Select from the data all lines with the word "StageSt".

(Saved entries)
⁂

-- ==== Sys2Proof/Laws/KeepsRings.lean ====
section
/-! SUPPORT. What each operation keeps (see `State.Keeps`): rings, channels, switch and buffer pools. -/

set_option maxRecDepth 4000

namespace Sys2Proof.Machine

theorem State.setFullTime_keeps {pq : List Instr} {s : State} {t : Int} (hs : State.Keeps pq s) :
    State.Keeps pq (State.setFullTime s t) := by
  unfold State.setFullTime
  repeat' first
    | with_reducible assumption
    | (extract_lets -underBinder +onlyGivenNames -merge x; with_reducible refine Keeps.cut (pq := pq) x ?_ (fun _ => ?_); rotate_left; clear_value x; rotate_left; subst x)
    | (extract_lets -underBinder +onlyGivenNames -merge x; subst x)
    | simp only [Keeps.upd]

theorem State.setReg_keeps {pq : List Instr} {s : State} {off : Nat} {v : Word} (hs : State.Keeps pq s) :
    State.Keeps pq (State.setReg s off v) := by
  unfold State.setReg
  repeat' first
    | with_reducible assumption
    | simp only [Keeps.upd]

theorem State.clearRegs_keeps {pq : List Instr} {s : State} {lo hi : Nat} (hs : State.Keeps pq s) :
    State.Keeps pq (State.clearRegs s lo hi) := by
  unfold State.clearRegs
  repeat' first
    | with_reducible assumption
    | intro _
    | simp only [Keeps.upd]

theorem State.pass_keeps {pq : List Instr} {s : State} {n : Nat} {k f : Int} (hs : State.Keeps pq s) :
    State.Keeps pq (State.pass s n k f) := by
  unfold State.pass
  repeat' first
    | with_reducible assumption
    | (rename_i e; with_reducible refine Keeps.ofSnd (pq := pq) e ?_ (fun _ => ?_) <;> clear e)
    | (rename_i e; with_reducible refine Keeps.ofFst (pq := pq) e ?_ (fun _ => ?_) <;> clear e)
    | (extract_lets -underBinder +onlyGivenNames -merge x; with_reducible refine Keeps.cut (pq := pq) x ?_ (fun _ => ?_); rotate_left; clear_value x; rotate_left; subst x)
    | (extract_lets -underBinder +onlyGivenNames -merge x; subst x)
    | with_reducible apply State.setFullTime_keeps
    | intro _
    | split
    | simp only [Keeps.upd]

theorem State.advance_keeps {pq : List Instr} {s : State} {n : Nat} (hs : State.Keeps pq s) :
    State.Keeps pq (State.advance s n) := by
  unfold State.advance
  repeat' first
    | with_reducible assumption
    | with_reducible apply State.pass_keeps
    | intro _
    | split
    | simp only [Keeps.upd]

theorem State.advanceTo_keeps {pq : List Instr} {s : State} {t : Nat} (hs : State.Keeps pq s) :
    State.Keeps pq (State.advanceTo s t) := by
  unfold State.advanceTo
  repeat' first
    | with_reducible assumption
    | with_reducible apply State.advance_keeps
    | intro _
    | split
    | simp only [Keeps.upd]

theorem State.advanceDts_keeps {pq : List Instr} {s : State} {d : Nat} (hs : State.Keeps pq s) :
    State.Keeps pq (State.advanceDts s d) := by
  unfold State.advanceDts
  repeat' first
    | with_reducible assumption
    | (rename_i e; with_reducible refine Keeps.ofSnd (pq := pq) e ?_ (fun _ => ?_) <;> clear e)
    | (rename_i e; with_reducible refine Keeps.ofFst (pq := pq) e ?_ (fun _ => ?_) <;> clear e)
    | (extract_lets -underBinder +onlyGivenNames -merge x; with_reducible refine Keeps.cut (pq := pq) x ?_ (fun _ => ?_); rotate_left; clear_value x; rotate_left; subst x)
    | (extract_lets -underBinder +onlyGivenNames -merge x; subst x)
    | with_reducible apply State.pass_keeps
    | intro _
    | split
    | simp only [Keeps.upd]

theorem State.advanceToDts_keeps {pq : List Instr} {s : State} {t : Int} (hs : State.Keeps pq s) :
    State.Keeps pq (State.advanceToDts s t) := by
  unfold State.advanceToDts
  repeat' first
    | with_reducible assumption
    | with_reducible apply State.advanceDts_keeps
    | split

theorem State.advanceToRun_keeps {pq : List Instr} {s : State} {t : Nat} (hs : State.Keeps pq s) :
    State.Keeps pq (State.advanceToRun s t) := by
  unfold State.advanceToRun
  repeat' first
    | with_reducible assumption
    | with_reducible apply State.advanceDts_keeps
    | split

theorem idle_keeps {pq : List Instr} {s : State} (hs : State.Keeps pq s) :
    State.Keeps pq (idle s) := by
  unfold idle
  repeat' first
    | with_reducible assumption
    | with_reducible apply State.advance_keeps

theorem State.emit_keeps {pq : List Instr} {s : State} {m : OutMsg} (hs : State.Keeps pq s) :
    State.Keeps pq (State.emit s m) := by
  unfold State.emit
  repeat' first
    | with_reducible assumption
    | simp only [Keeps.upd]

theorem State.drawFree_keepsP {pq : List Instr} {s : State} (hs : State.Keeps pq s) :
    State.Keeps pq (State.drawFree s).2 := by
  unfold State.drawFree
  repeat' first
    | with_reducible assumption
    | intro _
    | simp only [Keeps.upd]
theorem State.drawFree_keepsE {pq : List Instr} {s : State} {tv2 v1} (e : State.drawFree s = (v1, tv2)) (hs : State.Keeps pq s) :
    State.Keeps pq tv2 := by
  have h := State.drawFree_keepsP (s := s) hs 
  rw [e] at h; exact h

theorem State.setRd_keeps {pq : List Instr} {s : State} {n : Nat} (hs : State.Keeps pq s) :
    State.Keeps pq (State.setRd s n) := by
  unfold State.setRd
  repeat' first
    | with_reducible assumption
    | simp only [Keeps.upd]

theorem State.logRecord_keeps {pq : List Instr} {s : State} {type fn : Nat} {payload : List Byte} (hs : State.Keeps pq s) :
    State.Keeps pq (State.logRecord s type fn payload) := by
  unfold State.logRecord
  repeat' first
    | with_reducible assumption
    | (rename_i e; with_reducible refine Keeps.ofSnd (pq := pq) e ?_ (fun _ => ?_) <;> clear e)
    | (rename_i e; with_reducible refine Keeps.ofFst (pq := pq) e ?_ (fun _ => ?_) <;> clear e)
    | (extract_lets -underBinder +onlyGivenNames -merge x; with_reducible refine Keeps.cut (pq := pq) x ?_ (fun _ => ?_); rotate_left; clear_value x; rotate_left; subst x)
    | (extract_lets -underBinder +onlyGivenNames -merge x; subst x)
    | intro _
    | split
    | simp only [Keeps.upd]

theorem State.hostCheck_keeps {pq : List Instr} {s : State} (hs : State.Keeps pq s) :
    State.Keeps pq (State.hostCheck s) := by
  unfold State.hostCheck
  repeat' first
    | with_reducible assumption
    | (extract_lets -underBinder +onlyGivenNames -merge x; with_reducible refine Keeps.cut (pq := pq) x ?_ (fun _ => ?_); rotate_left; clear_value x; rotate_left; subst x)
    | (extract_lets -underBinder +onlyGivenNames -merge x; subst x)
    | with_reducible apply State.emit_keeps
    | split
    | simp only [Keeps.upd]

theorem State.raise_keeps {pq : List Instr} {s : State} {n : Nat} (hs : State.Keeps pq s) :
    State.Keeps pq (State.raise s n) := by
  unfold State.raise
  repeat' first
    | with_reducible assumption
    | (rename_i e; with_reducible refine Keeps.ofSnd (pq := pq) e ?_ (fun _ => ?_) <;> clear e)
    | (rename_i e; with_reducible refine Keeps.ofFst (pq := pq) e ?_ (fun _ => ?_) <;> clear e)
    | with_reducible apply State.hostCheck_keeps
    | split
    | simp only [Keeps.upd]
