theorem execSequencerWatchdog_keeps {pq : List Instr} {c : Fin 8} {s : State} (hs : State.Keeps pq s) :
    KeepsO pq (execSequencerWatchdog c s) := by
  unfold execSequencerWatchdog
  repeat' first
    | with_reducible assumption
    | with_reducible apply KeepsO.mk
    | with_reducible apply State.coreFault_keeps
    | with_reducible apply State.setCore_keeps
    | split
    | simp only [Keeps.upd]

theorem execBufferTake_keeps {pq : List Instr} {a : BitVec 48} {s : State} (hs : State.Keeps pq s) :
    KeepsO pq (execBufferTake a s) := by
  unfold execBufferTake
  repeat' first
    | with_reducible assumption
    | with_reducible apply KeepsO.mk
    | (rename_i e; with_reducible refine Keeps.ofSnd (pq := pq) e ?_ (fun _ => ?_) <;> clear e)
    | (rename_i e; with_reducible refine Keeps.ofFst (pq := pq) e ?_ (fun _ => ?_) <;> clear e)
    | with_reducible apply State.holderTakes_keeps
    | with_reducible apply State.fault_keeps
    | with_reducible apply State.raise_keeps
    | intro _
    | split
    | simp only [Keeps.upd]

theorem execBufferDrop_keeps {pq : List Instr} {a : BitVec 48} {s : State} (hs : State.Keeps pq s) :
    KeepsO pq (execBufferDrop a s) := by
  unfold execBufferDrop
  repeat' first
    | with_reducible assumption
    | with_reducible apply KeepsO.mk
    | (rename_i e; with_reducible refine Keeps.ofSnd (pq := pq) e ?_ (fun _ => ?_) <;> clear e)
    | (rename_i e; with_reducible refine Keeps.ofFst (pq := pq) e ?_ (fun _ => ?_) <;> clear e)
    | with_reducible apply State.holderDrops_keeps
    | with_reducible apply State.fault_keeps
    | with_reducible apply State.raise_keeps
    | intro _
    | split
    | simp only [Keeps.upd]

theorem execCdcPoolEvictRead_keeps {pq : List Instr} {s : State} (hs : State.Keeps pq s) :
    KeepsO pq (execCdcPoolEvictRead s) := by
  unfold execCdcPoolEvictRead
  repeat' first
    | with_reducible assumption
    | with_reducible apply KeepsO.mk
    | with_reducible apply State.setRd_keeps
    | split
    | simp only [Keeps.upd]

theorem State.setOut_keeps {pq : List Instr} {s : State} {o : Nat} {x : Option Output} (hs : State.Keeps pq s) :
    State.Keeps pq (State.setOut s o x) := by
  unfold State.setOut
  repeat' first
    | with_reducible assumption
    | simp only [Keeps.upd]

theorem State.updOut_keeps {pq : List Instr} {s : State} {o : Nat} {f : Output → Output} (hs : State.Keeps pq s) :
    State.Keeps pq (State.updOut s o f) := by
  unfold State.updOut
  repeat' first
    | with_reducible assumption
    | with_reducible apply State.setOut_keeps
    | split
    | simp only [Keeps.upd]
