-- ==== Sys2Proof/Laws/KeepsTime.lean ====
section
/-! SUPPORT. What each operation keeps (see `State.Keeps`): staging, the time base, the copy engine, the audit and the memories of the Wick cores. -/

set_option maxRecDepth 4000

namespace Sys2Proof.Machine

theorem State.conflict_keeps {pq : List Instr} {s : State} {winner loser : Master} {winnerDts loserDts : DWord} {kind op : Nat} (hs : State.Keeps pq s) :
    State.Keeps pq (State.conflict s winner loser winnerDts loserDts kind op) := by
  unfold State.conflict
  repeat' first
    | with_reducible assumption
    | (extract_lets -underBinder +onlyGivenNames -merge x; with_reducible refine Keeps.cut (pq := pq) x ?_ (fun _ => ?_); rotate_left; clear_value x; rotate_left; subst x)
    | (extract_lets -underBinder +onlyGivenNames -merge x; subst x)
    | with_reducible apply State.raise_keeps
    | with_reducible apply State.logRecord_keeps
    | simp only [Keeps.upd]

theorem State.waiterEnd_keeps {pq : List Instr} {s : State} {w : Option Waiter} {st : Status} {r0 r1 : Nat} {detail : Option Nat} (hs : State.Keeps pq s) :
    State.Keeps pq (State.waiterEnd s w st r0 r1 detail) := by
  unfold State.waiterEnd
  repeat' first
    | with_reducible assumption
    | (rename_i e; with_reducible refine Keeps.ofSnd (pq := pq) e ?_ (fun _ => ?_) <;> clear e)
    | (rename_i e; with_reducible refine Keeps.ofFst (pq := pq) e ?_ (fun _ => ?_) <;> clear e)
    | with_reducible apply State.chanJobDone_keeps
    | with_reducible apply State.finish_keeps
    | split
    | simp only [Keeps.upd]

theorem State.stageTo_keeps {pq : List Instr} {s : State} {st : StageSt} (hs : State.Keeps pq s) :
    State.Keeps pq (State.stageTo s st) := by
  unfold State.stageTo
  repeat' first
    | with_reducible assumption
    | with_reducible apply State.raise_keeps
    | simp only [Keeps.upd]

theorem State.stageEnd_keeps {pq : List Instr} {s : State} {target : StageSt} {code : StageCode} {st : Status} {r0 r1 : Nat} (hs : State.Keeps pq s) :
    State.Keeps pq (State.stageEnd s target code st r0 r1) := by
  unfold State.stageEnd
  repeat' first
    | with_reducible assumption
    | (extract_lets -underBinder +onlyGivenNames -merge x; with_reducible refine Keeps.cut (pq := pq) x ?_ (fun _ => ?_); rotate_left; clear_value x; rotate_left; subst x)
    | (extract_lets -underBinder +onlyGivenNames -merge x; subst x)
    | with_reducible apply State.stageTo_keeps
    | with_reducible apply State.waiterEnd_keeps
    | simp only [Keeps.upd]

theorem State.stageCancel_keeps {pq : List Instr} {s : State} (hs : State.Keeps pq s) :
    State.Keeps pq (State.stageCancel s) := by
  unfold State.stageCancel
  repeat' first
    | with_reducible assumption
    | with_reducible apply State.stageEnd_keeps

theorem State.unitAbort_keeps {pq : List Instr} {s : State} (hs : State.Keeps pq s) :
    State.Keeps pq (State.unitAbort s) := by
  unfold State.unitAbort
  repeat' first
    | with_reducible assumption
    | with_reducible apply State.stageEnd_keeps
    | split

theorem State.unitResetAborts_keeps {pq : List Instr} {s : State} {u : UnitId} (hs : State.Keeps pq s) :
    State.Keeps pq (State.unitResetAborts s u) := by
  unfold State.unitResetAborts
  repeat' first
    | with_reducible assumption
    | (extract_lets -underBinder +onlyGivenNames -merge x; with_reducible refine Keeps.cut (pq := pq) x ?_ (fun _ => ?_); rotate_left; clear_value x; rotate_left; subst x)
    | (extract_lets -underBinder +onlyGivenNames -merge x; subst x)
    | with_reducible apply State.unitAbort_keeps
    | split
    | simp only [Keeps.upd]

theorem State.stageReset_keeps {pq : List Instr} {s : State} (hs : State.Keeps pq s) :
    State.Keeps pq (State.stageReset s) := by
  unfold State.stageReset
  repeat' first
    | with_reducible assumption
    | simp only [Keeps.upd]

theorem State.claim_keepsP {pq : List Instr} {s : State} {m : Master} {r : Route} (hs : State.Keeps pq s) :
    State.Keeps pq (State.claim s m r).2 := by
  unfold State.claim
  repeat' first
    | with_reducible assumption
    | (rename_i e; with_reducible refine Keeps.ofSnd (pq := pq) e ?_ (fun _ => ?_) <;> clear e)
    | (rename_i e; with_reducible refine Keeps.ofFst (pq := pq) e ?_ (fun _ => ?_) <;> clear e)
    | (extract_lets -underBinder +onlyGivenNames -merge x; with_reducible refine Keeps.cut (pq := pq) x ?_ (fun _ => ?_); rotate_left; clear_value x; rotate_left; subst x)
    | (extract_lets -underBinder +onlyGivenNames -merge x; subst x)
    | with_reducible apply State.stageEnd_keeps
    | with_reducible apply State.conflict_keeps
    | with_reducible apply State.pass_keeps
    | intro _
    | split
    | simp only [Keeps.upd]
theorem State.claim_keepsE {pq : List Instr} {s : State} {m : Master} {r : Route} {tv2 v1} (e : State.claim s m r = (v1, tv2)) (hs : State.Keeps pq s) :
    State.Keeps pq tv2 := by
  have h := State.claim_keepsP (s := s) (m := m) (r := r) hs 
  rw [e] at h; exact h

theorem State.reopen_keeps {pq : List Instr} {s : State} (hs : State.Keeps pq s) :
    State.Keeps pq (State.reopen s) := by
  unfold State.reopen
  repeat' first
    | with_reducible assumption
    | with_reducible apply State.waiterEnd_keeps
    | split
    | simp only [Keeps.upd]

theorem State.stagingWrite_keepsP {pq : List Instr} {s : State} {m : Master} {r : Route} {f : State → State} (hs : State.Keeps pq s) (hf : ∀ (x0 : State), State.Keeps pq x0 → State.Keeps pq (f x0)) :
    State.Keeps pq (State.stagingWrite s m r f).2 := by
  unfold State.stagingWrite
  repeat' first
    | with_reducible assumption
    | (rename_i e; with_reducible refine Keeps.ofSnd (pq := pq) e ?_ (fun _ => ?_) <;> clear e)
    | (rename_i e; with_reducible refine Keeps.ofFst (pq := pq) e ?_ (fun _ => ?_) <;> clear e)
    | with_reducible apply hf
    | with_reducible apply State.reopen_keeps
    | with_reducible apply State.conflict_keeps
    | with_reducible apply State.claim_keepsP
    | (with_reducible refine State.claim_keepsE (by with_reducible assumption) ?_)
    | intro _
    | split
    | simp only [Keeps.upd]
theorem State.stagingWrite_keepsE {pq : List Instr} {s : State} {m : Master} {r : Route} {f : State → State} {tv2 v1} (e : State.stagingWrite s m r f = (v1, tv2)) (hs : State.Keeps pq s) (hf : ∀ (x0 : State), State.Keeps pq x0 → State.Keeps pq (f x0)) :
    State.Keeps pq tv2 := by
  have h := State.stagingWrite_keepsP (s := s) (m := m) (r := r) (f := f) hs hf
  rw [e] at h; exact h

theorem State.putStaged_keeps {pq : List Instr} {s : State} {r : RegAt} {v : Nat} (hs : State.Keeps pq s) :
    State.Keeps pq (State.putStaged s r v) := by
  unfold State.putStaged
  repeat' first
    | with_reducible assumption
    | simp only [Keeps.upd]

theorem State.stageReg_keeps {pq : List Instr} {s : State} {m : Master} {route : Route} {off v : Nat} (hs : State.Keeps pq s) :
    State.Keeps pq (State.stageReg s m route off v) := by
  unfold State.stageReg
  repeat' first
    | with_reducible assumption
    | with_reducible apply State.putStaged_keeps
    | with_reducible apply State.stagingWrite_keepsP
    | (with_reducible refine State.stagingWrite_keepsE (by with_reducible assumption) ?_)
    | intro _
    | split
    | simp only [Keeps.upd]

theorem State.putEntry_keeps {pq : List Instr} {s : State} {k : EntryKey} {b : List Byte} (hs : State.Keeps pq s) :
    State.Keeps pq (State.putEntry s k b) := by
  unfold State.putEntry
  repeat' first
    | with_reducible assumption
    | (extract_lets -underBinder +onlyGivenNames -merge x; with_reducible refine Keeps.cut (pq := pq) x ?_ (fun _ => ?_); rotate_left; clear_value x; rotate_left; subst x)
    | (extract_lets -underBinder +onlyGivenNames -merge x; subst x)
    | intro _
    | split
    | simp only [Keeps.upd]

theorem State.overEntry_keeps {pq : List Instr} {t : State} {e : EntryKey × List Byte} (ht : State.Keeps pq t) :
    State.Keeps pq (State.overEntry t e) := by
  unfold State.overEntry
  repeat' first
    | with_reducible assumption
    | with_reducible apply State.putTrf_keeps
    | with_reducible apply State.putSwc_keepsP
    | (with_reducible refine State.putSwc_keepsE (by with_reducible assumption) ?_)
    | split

⁂

* [Response box]:
theorem State.stageTo_keeps {pq : List Instr} {s : State} {st : StageSt} (hs : State.Keeps pq s) :
theorem State.stageEnd_keeps {pq : List Instr} {s : State} {target : StageSt} {code : StageCode} {st : Status} {r0 r1 : Nat} (hs : State.Keeps pq s) :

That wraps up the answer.